Liu explained the difference between people's public and private face in China's Communist party dictatorship. Privately, people can behave decently. In public, people have to behave in a particular way to protect themselves. Each of the dissidents I met has broken with this convention of the system. All have chosen to merge their public and private selves as much as they can, by signing an open letter, talking freely about the Tiananmen massacre, or meeting me. They are waiting for the line to move far enough that to behave this way--to integrate one's public and private selves--is no longer an act of courage.

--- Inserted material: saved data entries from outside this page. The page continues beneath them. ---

/-- A number of 24 bits or more has no encoding unless it is a 24-bit mantissa, leading 1 and all, with zeros below. -/
theorem encUnits_of_ge {u : Nat} (h : 2 ^ 23 ≤ u) :
    encUnits u = none ∨ ∃ m e, m < 2 ^ 23 ∧ u = (2 ^ 23 + m) * 2 ^ e := by
  by_cases whole : u % 2 ^ (Nat.log2 u - 23) = 0
  · right
    obtain ⟨lower, upper⟩ := (Nat.log2_eq_iff (by omega)).1 (rfl : Nat.log2 u = Nat.log2 u)
    have top : 23 ≤ Nat.log2 u := (Nat.le_log2 (by omega)).2 h
    obtain ⟨e, log_eq⟩ := Nat.exists_eq_add_of_le top
    rw [log_eq, Nat.add_sub_cancel_left] at whole
    obtain ⟨k, rfl⟩ := Nat.dvd_of_mod_eq_zero whole
    rw [log_eq, Nat.pow_add, Nat.mul_comm] at lower
    rw [log_eq, Nat.add_right_comm, Nat.pow_add, Nat.mul_comm _ (2 ^ e)] at upper
    have k_ge := Nat.le_of_mul_le_mul_left lower (Nat.two_pow_pos e)
    have k_lt := Nat.lt_of_mul_lt_mul_left upper
    exact ⟨k - 2 ^ 23, e, by omega, by rw [Nat.add_sub_cancel' k_ge, Nat.mul_comm]⟩
  · left
    rw [encUnits, if_neg (Nat.not_lt.2 h)]
    simp [whole]

/-- `encUnits` encodes exactly the numbers fields below characteristic 255 stand for, and by these fields. -/
theorem encUnits_eq_some_iff (u : Nat) (low : BitVec 31) :
    encUnits u = some low ↔ ∃ c m, c ≠ 255#8 ∧ fieldUnits c m = u ∧ c ++ m = low := by
  constructor
  · intro h
    rcases Nat.lt_or_ge u (2 ^ 23) with hu | hu
    · rw [encUnits_of_lt hu] at h
      refine ⟨0#8, BitVec.ofNat 23 u, by decide, ?_, Option.some.inj h⟩
      rw [fieldUnits_zero, BitVec.toNat_ofNat, Nat.mod_eq_of_lt hu]
    · rcases encUnits_of_ge hu with hnone | ⟨m, e, hm, rfl⟩
      · rw [hnone] at h; cases h
      · rw [encUnits_leading hm] at h
        split at h
        case isFalse => cases h
        case isTrue he =>
          have c_eq : (BitVec.ofNat 8 (e + 1)).toNat = e + 1 := by
            rw [BitVec.toNat_ofNat, Nat.mod_eq_of_lt (by omega)]
          have c_ne_zero : BitVec.ofNat 8 (e + 1) ≠ 0#8 := by bv_omega
          refine ⟨BitVec.ofNat 8 (e + 1), BitVec.ofNat 23 m, by bv_omega, ?_, Option.some.inj h⟩
          rw [fieldUnits_of_ne_zero c_ne_zero, c_eq, BitVec.toNat_ofNat, Nat.mod_eq_of_lt hm, Nat.add_sub_cancel]
  · rintro ⟨c, m, hc, rfl, rfl⟩
    by_cases h0 : c = 0#8
    · rw [h0, fieldUnits_zero, encUnits_of_lt m.isLt, BitVec.ofNat_toNat, BitVec.setWidth_eq]
    · have c_range : 1 ≤ c.toNat ∧ c.toNat ≤ 254 := by bv_omega
      rw [fieldUnits_of_ne_zero h0, encUnits_leading m.isLt, Nat.sub_add_cancel c_range.1, if_pos c_range.2]
      simp

/-- `encMagnitude` encodes exactly the positive magnitudes of fields below characteristic 255, and by these fields. -/
theorem encMagnitude_eq_some_iff (q : Rat) (low : BitVec 31) :
    encMagnitude q = some low ↔
      ∃ c m, c ≠ 255#8 ∧ 0 < fieldUnits c m ∧ q * 2 ^ 149 = fieldUnits c m ∧ c ++ m = low := by
  constructor
  · intro h
    rw [encMagnitude] at h
    split at h
    case isFalse => cases h
    case isTrue hq =>
      obtain ⟨num_pos, den_one⟩ := hq
      obtain ⟨c, m, hc, hu, hlow⟩ := (encUnits_eq_some_iff _ _).1 h
      have num_eq : ((q * 2 ^ 149).num.toNat : Int) = (q * 2 ^ 149).num := Int.toNat_of_nonneg num_pos.le
      refine ⟨c, m, hc, by omega, ?_, hlow⟩
      rw [hu, ← Int.cast_natCast, num_eq, Rat.den_eq_one_iff _ |>.1 den_one]
  · rintro ⟨c, m, hc, hpos, hq, hlow⟩
    have encoded := (encUnits_eq_some_iff _ _).2 ⟨c, m, hc, rfl, hlow⟩
    simpa [encMagnitude, hq, hpos] using encoded

/-- A word is composed of a sign and the fields `c`, `m` exactly when these are its fields (R68 to R70, R77). -/
theorem withSign_append_eq_iff (s : BitVec 1) (c : BitVec 8) (m : BitVec 23) (b : Word) :
    withSign s (c ++ m) = b ↔ signField b = s ∧ charField b = c ∧ mantField b = m :=
  append_fields_eq_iff s c m b

theorem enc32_zero_iff (s : BitVec 1) (b : Word) :
    enc32 (.zero s) = some b ↔ signField b = s ∧ charField b = 0#8 ∧ mantField b = 0#23 := by
  rw [← withSign_append_eq_iff]
  simp [enc32]

theorem enc32_inf_iff (s : BitVec 1) (b : Word) :
    enc32 (.inf s) = some b ↔ signField b = s ∧ charField b = 255#8 ∧ mantField b = 0#23 := by
  rw [← withSign_append_eq_iff]
  simp [enc32]

theorem enc32_finite_iff (s : BitVec 1) (q : Rat) (b : Word) :
    enc32 (.finite s q) = some b ↔
      signField b = s ∧ charField b ≠ 255#8 ∧ 0 < fieldUnits (charField b) (mantField b) ∧
        q * 2 ^ 149 = fieldUnits (charField b) (mantField b) := by
  simp only [enc32, Option.map_eq_some_iff, encMagnitude_eq_some_iff]
  constructor
  · rintro ⟨-, ⟨c, m, hc, hpos, hq, rfl⟩, hb⟩
    obtain ⟨hs, rfl, rfl⟩ := (withSign_append_eq_iff s c m b).1 hb
    exact ⟨hs, hc, hpos, hq⟩
  · rintro ⟨hs, hc, hpos, hq⟩
    exact ⟨_, ⟨_, _, hc, hpos, hq, rfl⟩, (withSign_append_eq_iff _ _ _ b).2 ⟨hs, rfl, rfl⟩⟩

/-- The value of a pattern: zero, infinity, NaN, or the number of `2^-149` its fields stand for (R72 to R76). -/
theorem interpret_cases (b : Word) :
    (interpret b = .zero (signField b) ∧ charField b = 0#8 ∧ mantField b = 0#23) ∨
    (interpret b = .inf (signField b) ∧ charField b = 255#8 ∧ mantField b = 0#23) ∨
    (interpret b = .nan ∧ charField b = 255#8 ∧ mantField b ≠ 0#23) ∨
    (∃ r, interpret b = .finite (signField b) r ∧ charField b ≠ 255#8 ∧
      0 < fieldUnits (charField b) (mantField b) ∧ r * 2 ^ 149 = fieldUnits (charField b) (mantField b)) := by
  unfold interpret
  rcases classOf_cases b with ⟨e, hc, hm⟩ | ⟨e, hc, hm⟩ | ⟨e, hc, hm⟩ | ⟨e, hc, hm⟩ | ⟨e, h0, h255⟩ <;> rw [e]
  · exact .inl ⟨rfl, hc, hm⟩
  · refine .inr (.inr (.inr ⟨_, rfl, by simp [hc], (fieldUnits_pos_iff _ _).2 fun h => hm h.2, ?_⟩))
    rw [hc, subnormalMagnitude_mul]
  · exact .inr (.inl ⟨rfl, hc, hm⟩)
  · exact .inr (.inr (.inl ⟨rfl, hc, hm⟩))
  · exact .inr (.inr (.inr ⟨_, rfl, h255, (fieldUnits_pos_iff _ _).2 fun h => h0 h.1, normalMagnitude_mul h0 _⟩))

theorem interpret_eq_zero_iff (s : BitVec 1) (b : Word) :
    interpret b = .zero s ↔ signField b = s ∧ charField b = 0#8 ∧ mantField b = 0#23 := by
  rcases interpret_cases b with ⟨e, hc, hm⟩ | ⟨e, hc, -⟩ | ⟨e, hc, -⟩ | ⟨r, e, -, hpos, -⟩
  · simp [e, hc, hm]
  · simp [e, hc]
  · simp [e, hc]
  · rw [fieldUnits_pos_iff] at hpos
    simp [e, hpos]

theorem interpret_eq_inf_iff (s : BitVec 1) (b : Word) :
    interpret b = .inf s ↔ signField b = s ∧ charField b = 255#8 ∧ mantField b = 0#23 := by
  rcases interpret_cases b with ⟨e, hc, -⟩ | ⟨e, hc, hm⟩ | ⟨e, -, hm⟩ | ⟨r, e, hc, -, -⟩
  · simp [e, hc]
  · simp [e, hc, hm]
  · simp [e, hm]
  · simp [e, hc]

theorem interpret_eq_finite_iff (s : BitVec 1) (q : Rat) (b : Word) :
    interpret b = .finite s q ↔
      signField b = s ∧ charField b ≠ 255#8 ∧ 0 < fieldUnits (charField b) (mantField b) ∧
        q * 2 ^ 149 = fieldUnits (charField b) (mantField b) := by
  rcases interpret_cases b with ⟨e, hc, hm⟩ | ⟨e, hc, -⟩ | ⟨e, hc, -⟩ | ⟨r, e, hc, hpos, hr⟩
  · simp [e, fieldUnits_pos_iff, hc, hm]
  · simp [e, hc]
  · simp [e, hc]
  · rw [e, Value.finite.injEq, ← hr, mul_left_inj' (by positivity)]
    simp [hc, hpos, eq_comm]

/-- Settles O28: on each kind of value `enc32` and `interpret` ask the same of the fields of the word. -/
theorem encodingIsInverseOfTheValueMapping : Obligations.EncodingIsInverseOfTheValueMapping := by
  intro v b
  cases v with
  | zero s => simp [enc32_zero_iff, interpret_eq_zero_iff]
  | finite s q => simp [enc32_finite_iff, interpret_eq_finite_iff]
  | inf s => simp [enc32_inf_iff, interpret_eq_inf_iff]
  | nan => simp [enc32]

One day in Hangzhou, Wen and I had some time to kill. We spent a few hours on a boat on the lake on the west side of town. While our police detail stayed on the shore, Wen told me about a visit he'd had the year before. Liu Xiaobo, the literary critic I'd met in Beijing, and Liu's wife had come to see him. Tailed by police, they went to a scenic lake outside of Hangzhou. There was only one boat, and Wen had already rented it. The policemen came on board. The dissidents and the policemen sat in silence ten feet apart, floating on the water. At lunch later that day, Wen tried to pay the bill and discovered that the policemen had reciprocated for the boat ride by paying the check.

My trip ended without incident. At least, for me. In the months since I returned to Washington, however, two of the people I met but do not mention here have been arrested. I have an idea of what they did to cross the line, but it's hard to know for sure.

Ellen Bork works at the human rights group Freedom House.